PROBLEM DESCRIPTION:
Check every line below for the word "stream" and give only the number of lines where it appears.

══ AVAILABLE RECORDS ══

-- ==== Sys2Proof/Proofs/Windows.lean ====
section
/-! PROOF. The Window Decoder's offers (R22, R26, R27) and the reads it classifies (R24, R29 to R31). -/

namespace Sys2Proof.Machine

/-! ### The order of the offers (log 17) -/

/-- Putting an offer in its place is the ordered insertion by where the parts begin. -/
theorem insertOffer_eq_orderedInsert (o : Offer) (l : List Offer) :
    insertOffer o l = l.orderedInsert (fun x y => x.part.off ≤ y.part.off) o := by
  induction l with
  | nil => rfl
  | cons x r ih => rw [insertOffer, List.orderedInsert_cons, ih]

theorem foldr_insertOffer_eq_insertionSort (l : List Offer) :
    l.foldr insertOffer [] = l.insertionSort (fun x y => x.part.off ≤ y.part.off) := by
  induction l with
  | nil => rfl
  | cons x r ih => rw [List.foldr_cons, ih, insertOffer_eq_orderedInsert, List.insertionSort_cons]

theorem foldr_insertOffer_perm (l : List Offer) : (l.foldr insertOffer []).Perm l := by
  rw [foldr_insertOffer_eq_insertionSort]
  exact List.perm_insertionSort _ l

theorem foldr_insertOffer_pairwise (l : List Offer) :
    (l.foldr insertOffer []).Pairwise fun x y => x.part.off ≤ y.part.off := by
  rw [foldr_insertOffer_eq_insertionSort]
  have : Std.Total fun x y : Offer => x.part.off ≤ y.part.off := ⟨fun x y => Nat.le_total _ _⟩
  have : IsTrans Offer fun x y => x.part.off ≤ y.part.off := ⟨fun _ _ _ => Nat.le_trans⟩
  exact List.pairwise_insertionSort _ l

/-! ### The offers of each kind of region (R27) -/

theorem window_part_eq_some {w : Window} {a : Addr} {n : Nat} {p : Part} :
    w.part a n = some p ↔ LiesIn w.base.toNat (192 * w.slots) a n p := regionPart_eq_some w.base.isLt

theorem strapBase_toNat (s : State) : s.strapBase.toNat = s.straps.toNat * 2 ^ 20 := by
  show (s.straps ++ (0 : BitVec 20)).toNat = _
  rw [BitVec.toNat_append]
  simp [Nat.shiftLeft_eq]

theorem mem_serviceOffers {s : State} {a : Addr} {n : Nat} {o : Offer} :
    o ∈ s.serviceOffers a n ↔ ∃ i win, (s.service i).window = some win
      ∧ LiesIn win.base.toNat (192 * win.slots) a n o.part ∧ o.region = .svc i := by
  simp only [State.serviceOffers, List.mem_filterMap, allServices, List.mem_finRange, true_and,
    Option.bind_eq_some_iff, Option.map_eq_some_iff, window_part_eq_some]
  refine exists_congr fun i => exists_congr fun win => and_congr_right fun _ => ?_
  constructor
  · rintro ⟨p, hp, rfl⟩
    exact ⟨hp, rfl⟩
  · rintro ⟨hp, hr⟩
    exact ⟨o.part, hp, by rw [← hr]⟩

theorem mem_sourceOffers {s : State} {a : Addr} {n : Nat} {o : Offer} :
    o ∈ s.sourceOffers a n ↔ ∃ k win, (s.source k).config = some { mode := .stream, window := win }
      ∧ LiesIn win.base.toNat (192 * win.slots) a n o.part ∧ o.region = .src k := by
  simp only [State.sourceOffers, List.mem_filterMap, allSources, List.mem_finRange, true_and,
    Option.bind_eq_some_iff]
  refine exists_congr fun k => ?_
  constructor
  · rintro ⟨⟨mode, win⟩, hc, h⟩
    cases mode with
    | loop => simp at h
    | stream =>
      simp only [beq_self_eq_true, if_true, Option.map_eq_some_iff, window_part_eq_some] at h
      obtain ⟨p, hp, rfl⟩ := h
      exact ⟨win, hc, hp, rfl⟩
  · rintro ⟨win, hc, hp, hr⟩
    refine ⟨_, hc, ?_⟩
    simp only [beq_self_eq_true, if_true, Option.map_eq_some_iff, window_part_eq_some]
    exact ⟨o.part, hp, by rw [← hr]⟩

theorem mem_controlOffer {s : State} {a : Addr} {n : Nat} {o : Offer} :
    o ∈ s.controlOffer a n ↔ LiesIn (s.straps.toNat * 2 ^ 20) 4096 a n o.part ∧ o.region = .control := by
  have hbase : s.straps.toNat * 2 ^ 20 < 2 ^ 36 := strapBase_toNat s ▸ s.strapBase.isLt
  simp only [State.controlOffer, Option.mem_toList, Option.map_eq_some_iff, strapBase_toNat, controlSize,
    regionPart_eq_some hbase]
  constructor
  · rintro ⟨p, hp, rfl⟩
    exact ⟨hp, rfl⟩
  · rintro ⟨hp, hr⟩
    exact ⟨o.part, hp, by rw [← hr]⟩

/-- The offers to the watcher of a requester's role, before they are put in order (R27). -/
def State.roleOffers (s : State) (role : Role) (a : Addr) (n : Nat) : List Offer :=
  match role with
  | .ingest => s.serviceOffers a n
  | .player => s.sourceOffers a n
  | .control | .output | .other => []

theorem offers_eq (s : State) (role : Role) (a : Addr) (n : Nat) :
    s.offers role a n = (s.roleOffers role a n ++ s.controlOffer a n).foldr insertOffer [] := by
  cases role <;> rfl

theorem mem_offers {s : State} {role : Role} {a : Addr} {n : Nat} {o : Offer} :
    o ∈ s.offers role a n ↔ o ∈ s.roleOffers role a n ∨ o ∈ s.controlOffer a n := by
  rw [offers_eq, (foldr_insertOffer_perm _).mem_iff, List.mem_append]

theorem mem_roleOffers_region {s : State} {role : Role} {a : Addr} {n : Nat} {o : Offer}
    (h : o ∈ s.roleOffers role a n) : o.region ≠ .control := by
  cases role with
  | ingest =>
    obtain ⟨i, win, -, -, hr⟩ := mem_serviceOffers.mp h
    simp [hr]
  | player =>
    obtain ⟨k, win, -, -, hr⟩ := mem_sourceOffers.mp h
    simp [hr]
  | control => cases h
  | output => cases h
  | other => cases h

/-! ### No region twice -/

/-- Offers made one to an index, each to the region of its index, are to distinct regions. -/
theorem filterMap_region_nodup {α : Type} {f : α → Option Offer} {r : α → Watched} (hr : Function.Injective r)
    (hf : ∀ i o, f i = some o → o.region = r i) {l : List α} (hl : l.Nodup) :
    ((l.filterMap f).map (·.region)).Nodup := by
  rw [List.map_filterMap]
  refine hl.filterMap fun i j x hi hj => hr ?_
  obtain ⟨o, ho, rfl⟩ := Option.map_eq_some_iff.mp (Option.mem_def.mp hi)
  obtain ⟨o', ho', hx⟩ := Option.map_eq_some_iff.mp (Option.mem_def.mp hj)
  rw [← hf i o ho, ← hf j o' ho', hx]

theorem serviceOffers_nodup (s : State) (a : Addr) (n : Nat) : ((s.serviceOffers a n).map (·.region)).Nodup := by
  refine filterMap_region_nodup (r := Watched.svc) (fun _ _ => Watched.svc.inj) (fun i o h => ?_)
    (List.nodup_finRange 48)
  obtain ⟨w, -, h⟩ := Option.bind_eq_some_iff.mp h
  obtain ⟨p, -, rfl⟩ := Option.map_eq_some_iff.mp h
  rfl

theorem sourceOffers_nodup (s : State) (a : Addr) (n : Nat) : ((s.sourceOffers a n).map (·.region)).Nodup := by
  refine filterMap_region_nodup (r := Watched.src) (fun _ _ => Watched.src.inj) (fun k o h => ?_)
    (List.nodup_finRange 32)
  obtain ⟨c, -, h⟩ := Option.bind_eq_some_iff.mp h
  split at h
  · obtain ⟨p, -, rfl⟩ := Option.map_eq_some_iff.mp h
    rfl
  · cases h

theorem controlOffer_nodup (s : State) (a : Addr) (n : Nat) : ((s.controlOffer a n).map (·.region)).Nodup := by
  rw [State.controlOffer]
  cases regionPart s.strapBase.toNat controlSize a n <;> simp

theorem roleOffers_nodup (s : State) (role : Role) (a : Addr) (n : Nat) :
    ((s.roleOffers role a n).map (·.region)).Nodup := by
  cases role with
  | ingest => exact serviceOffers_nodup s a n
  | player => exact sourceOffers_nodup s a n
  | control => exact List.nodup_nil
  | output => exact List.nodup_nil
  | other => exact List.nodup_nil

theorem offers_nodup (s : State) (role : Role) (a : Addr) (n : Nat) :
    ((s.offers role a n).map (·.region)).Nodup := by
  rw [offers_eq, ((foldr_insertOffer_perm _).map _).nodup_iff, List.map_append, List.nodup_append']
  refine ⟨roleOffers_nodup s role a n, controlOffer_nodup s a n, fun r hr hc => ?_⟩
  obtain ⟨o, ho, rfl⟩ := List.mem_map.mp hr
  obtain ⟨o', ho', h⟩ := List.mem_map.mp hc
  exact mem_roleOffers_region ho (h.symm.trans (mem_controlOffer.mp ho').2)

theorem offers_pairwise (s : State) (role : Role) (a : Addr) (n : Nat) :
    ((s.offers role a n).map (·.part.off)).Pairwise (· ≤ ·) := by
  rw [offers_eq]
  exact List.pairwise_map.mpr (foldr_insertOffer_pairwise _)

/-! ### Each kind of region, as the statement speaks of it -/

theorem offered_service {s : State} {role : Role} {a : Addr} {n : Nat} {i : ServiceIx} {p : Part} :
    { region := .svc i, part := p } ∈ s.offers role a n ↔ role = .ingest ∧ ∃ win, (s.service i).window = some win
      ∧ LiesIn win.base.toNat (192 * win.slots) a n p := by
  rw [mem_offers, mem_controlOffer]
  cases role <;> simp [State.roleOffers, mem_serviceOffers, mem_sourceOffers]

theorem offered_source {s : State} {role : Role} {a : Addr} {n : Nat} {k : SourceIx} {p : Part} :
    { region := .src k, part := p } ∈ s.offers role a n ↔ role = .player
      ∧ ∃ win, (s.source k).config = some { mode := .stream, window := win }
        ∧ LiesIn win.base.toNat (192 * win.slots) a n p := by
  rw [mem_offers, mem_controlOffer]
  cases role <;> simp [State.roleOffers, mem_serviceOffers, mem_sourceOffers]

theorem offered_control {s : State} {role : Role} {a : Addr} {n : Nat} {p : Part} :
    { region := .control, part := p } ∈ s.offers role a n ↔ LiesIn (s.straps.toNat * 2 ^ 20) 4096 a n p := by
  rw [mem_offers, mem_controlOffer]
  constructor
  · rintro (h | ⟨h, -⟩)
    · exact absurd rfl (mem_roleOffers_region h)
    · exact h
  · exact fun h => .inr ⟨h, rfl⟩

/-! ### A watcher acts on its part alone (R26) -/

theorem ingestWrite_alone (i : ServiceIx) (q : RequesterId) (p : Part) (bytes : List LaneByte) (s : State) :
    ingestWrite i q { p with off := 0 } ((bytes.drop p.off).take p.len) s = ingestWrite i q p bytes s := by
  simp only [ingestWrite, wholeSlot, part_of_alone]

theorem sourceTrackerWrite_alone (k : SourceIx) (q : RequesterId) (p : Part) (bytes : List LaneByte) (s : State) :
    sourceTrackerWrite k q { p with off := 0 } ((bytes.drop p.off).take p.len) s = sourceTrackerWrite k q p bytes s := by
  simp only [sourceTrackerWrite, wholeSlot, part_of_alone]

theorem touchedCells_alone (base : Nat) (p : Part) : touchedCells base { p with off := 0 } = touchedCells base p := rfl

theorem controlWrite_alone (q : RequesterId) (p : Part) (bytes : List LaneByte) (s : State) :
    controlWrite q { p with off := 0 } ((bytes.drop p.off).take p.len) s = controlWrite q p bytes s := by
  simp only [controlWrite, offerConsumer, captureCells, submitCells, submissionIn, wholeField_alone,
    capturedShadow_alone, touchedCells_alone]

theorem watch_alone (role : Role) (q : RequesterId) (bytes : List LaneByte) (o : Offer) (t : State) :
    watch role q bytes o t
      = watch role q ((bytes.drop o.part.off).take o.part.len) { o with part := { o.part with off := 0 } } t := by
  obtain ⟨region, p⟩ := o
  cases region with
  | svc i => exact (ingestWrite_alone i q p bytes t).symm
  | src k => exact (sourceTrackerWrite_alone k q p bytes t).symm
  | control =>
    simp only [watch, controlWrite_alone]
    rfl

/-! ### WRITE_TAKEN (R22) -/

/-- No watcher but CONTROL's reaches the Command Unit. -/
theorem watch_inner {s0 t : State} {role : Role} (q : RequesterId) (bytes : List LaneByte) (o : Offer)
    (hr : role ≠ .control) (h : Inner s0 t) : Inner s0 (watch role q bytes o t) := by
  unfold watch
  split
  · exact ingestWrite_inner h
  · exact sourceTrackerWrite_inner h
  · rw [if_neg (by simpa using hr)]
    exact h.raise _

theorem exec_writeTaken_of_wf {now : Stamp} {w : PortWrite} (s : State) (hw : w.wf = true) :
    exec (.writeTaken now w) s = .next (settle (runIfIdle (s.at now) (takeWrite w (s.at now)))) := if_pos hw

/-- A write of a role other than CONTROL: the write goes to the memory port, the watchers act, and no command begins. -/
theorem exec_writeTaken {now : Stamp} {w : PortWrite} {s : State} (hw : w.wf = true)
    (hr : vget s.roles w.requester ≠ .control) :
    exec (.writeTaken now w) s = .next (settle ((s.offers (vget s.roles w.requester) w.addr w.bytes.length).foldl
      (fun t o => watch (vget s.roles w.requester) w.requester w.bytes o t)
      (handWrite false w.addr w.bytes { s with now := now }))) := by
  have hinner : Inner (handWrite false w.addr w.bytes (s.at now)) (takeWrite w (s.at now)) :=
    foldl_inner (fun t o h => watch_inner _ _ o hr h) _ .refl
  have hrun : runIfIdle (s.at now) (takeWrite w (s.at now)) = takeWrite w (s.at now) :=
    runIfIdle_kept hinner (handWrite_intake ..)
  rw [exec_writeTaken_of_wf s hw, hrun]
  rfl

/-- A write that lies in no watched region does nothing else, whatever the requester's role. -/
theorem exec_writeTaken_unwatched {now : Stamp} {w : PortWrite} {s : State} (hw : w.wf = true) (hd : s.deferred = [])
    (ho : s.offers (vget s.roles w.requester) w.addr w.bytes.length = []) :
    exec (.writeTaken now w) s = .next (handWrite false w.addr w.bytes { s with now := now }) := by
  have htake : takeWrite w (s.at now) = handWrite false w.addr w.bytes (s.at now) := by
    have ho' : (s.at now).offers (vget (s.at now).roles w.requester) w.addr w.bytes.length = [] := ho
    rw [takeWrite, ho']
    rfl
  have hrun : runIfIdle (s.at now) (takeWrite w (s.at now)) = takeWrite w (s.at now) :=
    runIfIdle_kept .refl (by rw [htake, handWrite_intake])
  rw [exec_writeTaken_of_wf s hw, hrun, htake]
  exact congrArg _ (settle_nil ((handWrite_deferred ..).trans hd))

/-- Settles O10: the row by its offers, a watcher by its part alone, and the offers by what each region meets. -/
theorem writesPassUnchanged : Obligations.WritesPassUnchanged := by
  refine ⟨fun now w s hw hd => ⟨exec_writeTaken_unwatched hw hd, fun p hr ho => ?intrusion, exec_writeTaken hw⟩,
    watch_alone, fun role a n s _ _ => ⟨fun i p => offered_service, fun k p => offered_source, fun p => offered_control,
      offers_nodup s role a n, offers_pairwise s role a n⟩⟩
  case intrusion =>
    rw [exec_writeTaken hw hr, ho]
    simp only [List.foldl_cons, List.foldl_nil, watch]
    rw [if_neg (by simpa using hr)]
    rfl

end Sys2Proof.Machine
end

═══

TASK RESULT:
3